When people think of the movie Wall Street, what mostly comes to mind is Gordon Gekko's "Greed Is Good" speech. But the theme of the movie really emerges towards the end when Gekko (played by Michael Douglas) has manipulated Bud Fox (played by Charlie Sheen) into selling out the airline for which his father works. Angry and disillusioned, Fox storms into Gekko's office. Gekko points to a picture on the wall and notes that he purchased the picture for $60,000 10 years earlier and, he exclaims, it's now worth $600,000. He then goes on to say, "The illusion has become real. And the more real it becomes, the more desperately they want it." The movie was released in 1985. But Gekko's speech is very much of our moment. Today, many of us are Bud Fox. We're waking up from our illusions, angry and upset.
My expertise is in resolving conflict and I've written a lot about the importance of seeing all sides, giving up the need to right and distinguishing wants from needs in order to resolve conflicts. I still maintain those are the correct techniques for conflict resolution. But I've also written that there are times to be uncompromising and to adopt a take it or leave it position. This is one of those times. Compromise has become capitulation. People will die today in our country due to a lack of healthcare insurance. People will go bankrupt today in our country due to a lack of healthcare insurance. People will be told today in our country that the insurance they thought they had, they don't. What kind of a nation have we become? I'll tell you. Every Sunday, the New York Times Magazine runs a column called "Consumed." I'm still waiting for the column called, "Citizen." The real question is what kind of a nation will we be?

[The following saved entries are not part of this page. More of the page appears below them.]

theorem execSalvoAdd_kept (dt_a m_a n_a index_a sub_a value_a s_a) : KeptR s_a (execSalvoAdd dt_a m_a n_a index_a sub_a value_a s_a) := by
  unfold execSalvoAdd
  refine act_kept (hk2 := fun u1 => ?_) ..
  refine Kept.seq (State.message_kept ..) ?_
  exact Kept.refl _

theorem execSalvoRemove_kept (dt_a m_a n_a index_a sub_a s_a) : KeptR s_a (execSalvoRemove dt_a m_a n_a index_a sub_a s_a) := by
  unfold execSalvoRemove
  refine act_kept (hk2 := fun u1 => ?_) ..
  refine Kept.seq (State.message_kept ..) ?_
  exact Kept.refl _

theorem execSalvoClear_kept (dt_a m_a n_a s_a) : KeptR s_a (execSalvoClear dt_a m_a n_a s_a) := by
  unfold execSalvoClear
  refine act_kept (hk2 := fun u1 => ?_) ..
  refine Kept.seq (State.message_kept ..) ?_
  exact Kept.refl _

theorem execSalvoArm_kept (dt_a m_a n_a s_a) : KeptR s_a (execSalvoArm dt_a m_a n_a s_a) := by
  unfold execSalvoArm
  refine act_kept (hk2 := fun u1 => ?_) ..
  refine Kept.seq (State.message_kept ..) ?_
  exact Kept.refl _

theorem execSalvoDisarm_kept (dt_a m_a n_a s_a) : KeptR s_a (execSalvoDisarm dt_a m_a n_a s_a) := by
  unfold execSalvoDisarm
  refine act_kept (hk2 := fun u1 => ?_) ..
  refine Kept.seq (State.message_kept ..) ?_
  exact Kept.refl _

theorem execSalvoDiscard_kept (dt_a m_a n_a s_a) : KeptR s_a (execSalvoDiscard dt_a m_a n_a s_a) := by
  unfold execSalvoDiscard
  refine act_kept (hk2 := fun u1 => ?_) ..
  refine Kept.seq (State.message_kept ..) ?_
  exact Kept.refl _

theorem execSalvoTake_kept (dt_a m_a n_a implicitArm_a at__a s_a) : KeptR s_a (execSalvoTake dt_a m_a n_a implicitArm_a at__a s_a) := by
  unfold execSalvoTake
  refine act_kept (hk2 := fun u1 => ?_) ..
  refine Kept.seq (State.message_kept ..) ?_
  exact Kept.refl _

theorem execStoreSaved_kept (dt_a ok_a s_a) : KeptR s_a (execStoreSaved dt_a ok_a s_a) := by
  unfold execStoreSaved
  refine actIf_kept (hk3 := fun u1 => ?_) ..
  refine Kept.seq (State.releaseAll_kept ..) ?_
  refine Kept.seq (State.endSave_kept ..) ?_
  exact Kept.refl _

theorem execWriteThroughAck_kept (dt_a s_a) : KeptR s_a (execWriteThroughAck dt_a s_a) := by
  unfold execWriteThroughAck
  refine actIf_kept (hk3 := fun u1 => ?_) ..
  split
  · refine Kept.ite ?_ ?_
    · exact Kept.refl _
    · refine Kept.seq (State.releaseAll_kept ..) ?_
      refine Kept.seq (State.endThrough_kept ..) ?_
      exact Kept.upd rfl rfl rfl rfl rfl rfl rfl rfl rfl rfl rfl
  · exact Kept.refl _

theorem execWriteThroughTimeout_kept (dt_a s_a) : KeptR s_a (execWriteThroughTimeout dt_a s_a) := by
  unfold execWriteThroughTimeout
  refine actIf_kept (hk3 := fun u1 => ?_) ..
  split
  · refine Kept.ite ?_ ?_
    · exact Kept.refl _
    · extract_lets +onlyGivenNames x2
      extract_lets +onlyGivenNames x3
      have hx3 : Kept u1 x3 := by
        subst x3
        refine Kept.seq (State.endThrough_kept ..) ?_
        refine Kept.seq (State.loseMirror_kept ..) ?_
        exact Kept.upd rfl rfl rfl rfl rfl rfl rfl rfl rfl rfl rfl
      clear_value x3
      refine Kept.seq (State.releaseAll_kept ..) ?_
      refine Kept.ite ?_ ?_
      · exact hx3
      · refine Kept.seq (State.logWrite_kept ..) ?_
        exact hx3
  · exact Kept.refl _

Will we be citizens or merely consumers? The Buddha was once asked if he was a man, to which he responded, "No." "Are you a God," he was asked. Again, "No." "Then what are you?" "Awake," said the Buddha. It's time for us to wake up from our illusions and to confront the usefulness of our disillusion. Useful because, as the psychoanalyst Erich Fromm wrote in his book "To Have and To Be," "Knowing, then, begins with the shattering of illusions, with disillusionment." So now we know that much of what we thought was real was merely an illusion. In many cases, the stories we've been told were lies. The people we thought we could trust, we couldn't.
Those whose integrity we relied on have shown themselves to be utterly without it. This is an appeal to my fellow citizens for a return to integrity, morality and common decency.
During the 1970 Christmas season, John Lennon and Yoko Ono put up billboards all over the world proclaiming, "War is over. If we want it." Well, the age of illusions is over...if we want it. We have the power to make this a country of citizens and not merely consumers...if we want it.